I've watched in awe as the right transformed a crisis of the market into a crisis of public spending

An excellent piece in the Guardian about Cameron's deft propaganda campaign.


snip

Since Lehman Brothers went under, I've watched in awe as the right transformed a crisis of the market into a crisis of public spending. Even as a battery of cuts suck jobs and growth out of the economy, Cameron's Tories still define the political debate. Despite winning just 36% of the vote, they look increasingly like Britain's third radically transformative government since the war – the other two being the Attlee and Thatcher administrations.

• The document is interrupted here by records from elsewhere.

-- ==== Sys2Proof/Machine/State.lean ====
section
/-! DEFINITION. The state of the Z20 block as plain data, its stops, and the state right after reset.

Sparse tables (furrows, stakes, rows, plots, object values, registers, memory) are lists of (key, value) pairs with
strictly rising keys that list no value equal to the table's default; Machine/Ops.lean reads and writes them. -/

namespace Sys2Proof.Machine

/-! ### Events and records of the fault collector (chapter 15) -/

/-- Classes of an event (R744), from low to high. -/
inductive Cls where
  | corrected | contained | fatal
  deriving DecidableEq, Repr

/-- What a die sends with an event (R741, R754): access kind, master, failing address, and for a UCIe source the
die that sent it. `port` and `cause` go into the payload of a FAULT_REPORT (R670). -/
structure Cap where
  access : Nat := 0
  masterKind : Nat := 0
  master : Nat := 0
  addr : Option Nat := none
  die : Option Nat := none
  deriving DecidableEq, Repr

/-- An event on its way to the collector over the sideband ring (R741), or injected by force (R769). -/
structure Event where
  source : Nat
  cap : Cap := {}
  forced : Bool := false
  deriving DecidableEq, Repr

/-- A 32-byte record (R754). `seq` is none until the record is written into the internal queue. -/
structure Record where
  source : Nat
  cls : Cls
  escalated : Bool := false
  forced : Bool := false
  rail : Bool := false
  rep : Nat := 0
  reaction : Nat := 0
  cap : Cap := {}
  time : Nat := 0
  timeAligned : Bool := false
  lost : Nat := 0
  firstError : Bool := false
  ovf : Bool := false
  live : Bool := false
  hostReact : Bool := false
  die : Nat := 0
  seq : Option Nat := none
  deriving DecidableEq, Repr

/-! ### The object dictionary, the field network and the mirror (chapter 4) -/

/-- One write or check entry (R197): index, subindex, type code, data. -/
structure WEntry where
  idx : Nat
  sub : Nat
  ty : Nat
  data : List Byte
  deriving DecidableEq, Repr

/-- One response entry: index, subindex, type, status (R204), data. -/
structure REntry where
  idx : Nat
  sub : Nat
  ty : Nat
  status : Nat
  data : List Byte := []
  deriving DecidableEq, Repr

/-- A description entry (R197). -/
structure DEntry where
  idx : Nat
  sub : Nat
  ty : Nat
  acc : Nat
  roles : Nat
  persist : Nat
  status : Nat
  len : Nat
  deriving DecidableEq, Repr

/-- The answer to a request on a route: overall status, transaction identifier, entries, descriptions, and the
nonce or serial number that HELLO, SESSION_RESET and STALE_NONCE carry. -/
structure Answer where
  route : Route
  status : Nat
  seq : Nat := 0
  txn : Nat := 0
  entries : List REntry := []
  descs : List DEntry := []
  nonce : Option Nat := none
  node : Nat := 0
  serial : Nat := 0
  deriving DecidableEq, Repr

/-- An open transaction (R179): identifier, staged entries in order (true: a check), time of the last operation. -/
structure Txn where
  id : Nat
  staged : List (Bool × WEntry) := []
  last : Nat := 0
  deriving DecidableEq, Repr

/-- PERSIST_STATUS (R231). -/
inductive CommitState where
  | idle | pending | busy | done | failed
  deriving DecidableEq, Repr

/-- A persistence bank (R173): sequence number, CRC state, committed values of the P objects, the fatal log among them (newest
first, at most 16) and the bad-block table (rising). -/
structure Bank where
  seq : Nat := 0
  crcOk : Bool := true
  vals : List (Nat × Nat) := []
  log : List Record := []
  bad : List Nat := []
  deriving DecidableEq, Repr

/-- A notification record (R188). -/
structure Notify where
  idx : Nat
  sub : Nat
  ty : Nat
  lost : Nat
  timeValid : Bool
  truncated : Bool
  domainOff : Bool
  number : Nat
  time : Nat
  value : Nat
  deriving DecidableEq, Repr

/-- What the Headland keeps for a subscription: value last notified, value at the last evaluation, time of the
last record, lost count since it, whether it is paused in DOMAIN_OFF, whether a change awaits its interval. -/
structure Sub where
  lastVal : Option Nat := none
  seen : Option Nat := none
  lastAt : Option Nat := none
  lost : Nat := 0
  paused : Bool := false
  due : Bool := false
  deriving DecidableEq, Repr

/-- A request of the field network (R194): source MAC address and node, operation, nonce, SEQ, TXN, body. -/
structure FieldReq where
  mac : Nat
  node : Nat
  op : Nat
  nonce : Nat
  seq : Nat
  txn : Nat
  body : List Byte
  deriving DecidableEq, Repr

/-- A NOTIFY frame awaiting its acknowledgement (R202): transmit SEQ, record, frame, resends made, time last sent. -/
structure Unacked where
  seq : Nat
  note : Notify
  resends : Nat := 0
  at_ : Nat := 0
  deriving DecidableEq, Repr

/-- A mirror slot (R233): SLOT_CTRL fields, state, status, response length, DONE_COUNT, response. -/
structure MSlot where
  op : Nat := 0
  txn : Nat := 0
  bodyLen : Nat := 0
  state : Nat := 0                       -- 0 IDLE, 1 BUSY, 2 DONE
  status : Nat := 0
  rspLen : Nat := 0
  doneCount : Nat := 0
  deriving DecidableEq, Repr

/-- The dictionary server. Object values stand in State.od. -/
structure Dict where
  banks : Bank × Bank := ({}, {})
  bankB : Bool := false                  -- the second bank is in use
  commit : CommitState := .idle
  own : Bool := false                    -- the pending commit is the Headland's own (R177)
  again : Bool := false                  -- a further commit is pending behind a BUSY one (R176)
  againOwn : Bool := false
  snapshot : List (Nat × Nat) := []
  lastStart : Option Nat := none
  txns : List (Route × Txn) := []
  nextTxn : Nat := 1
  locks : List (Route × Nat × Nat) := [] -- route, groups held, end time
  subs : List (Nat × Sub) := []
  answers : List Answer := []            -- answers given, oldest first
  mgrSent : List Notify := []            -- notifications sent to the manager
  mgrQueue : List Msg := []              -- manager requests accepted and not yet executed, oldest first (R209)
  lastRoute : Route := .M                -- route whose waiting operation was taken last (R211)
  deriving DecidableEq, Repr

/-- The Headland Object Protocol (R190-R203). -/
structure Hop where
  nonce : Nat := 0
  key : Option Nat := none               -- the field key in use; none: the factory's
  staged : Option Nat := none
  high : Nat := 0                        -- H; 0 when none was accepted
  window : Nat := 0                      -- bit j: H - j accepted
  waiting : List FieldReq := []          -- accepted requests not yet executed, oldest first (R201)
  kept : List (Nat × List Byte) := []    -- the last 8 responses by SEQ, newest first
  txSeq : Nat := 1
  unacked : List Unacked := []
  frames : List (List Byte) := []        -- frames sent, oldest first
  second : Nat := 0                      -- second the rate counts refer to
  rates : List (Nat × Nat) := []         -- requests executed this second per source MAC
  hellos : Nat := 0                      -- HELLOs served this second
  plca : Nat := 2                        -- PLCA_STATUS
  deriving DecidableEq, Repr

/-- The dictionary mirror (R205-R208, R232, R233). -/
structure Mirror where
  slots : List (Nat × MSlot) := []
  head : Nat := 0
  tail : Nat := 0
  lost : Nat := 0
  lostOvf : Bool := false
  requests : Nat := 0
  reqOvf : Bool := false
  order : List Nat := []                 -- BUSY slots in order of GO
  deriving DecidableEq, Repr

/-- Firmware update (R219). -/
inductive FwStatus where
  | idle | erasing | receiving | verifying | verified | failed | activating
  deriving DecidableEq, Repr

/-- State of the firmware download. -/
structure FwUpdate where
  status : FwStatus := .idle
  owner : Option Route := none
  length : Nat := 0
  received : Nat := 0
  lastOp : Nat := 0
  version : Nat := 0                     -- version word of the image received
  deriving DecidableEq, Repr

/-! ### Power, clocks, thermal, calibration, resets and boot (chapters 2, 3 and 17) -/

/-- A CXL.mem request (R508): line, data of a write, poison, whether the host may hold
the line after it. -/
structure CxlReq where
  line : Nat
  write : Bool
  data : List Byte := []
  poison : Bool := false
  keeps : Bool := true
  deriving DecidableEq, Repr

/-- A request held by the GLINK, or the first one refused in Fallow (R72, R73): of a window, or a CXL.mem request (`cxl`). -/
structure Held where
  win : Window
  write : Bool
  r : MemReq
  since : Nat
  cxl : Option CxlReq := none
  deriving DecidableEq, Repr

/-- Where the package stands between off and its power states (R69, R70, R74). -/
inductive PMode where
  | off | starting | fallow | entering | waking | up
  deriving DecidableEq, Repr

How are they getting away with it? Having a supine media and an opposition still lacking a coherent alternative helps. But I have to hand it to them: this government has one of the most effective propaganda machines of modern times. If Cameron was to pen a book explaining his secrets, he could blow Machiavelli's The Prince out of the water. While he mulls it over, I'll suggest some key tips.


snip

Third, clothe radical ideas in the language of moderation. Thatcher had an abrasive style, to say the least: all that "the enemy within", "no such thing as society" and "No! No! No!" From the outset, a coalition can easily present itself as inherently consensual and full of compromise. But Cameron is going where Thatcher never even dared – on cuts and the NHS, for example – and yet seems far more reasonable than his party's adored Iron Lady. As opposition leader, Cameron galavanted around the Arctic with huskies, got mocked for wanting to "hug a hoodie" and replaced the Tory logo with a tree. He uses the language of the "centre ground" – a term politicians of all stripes use to define their policies as normal, sane and moderate, and anybody who believes differently is so politically unhinged they're not even worth engaging with.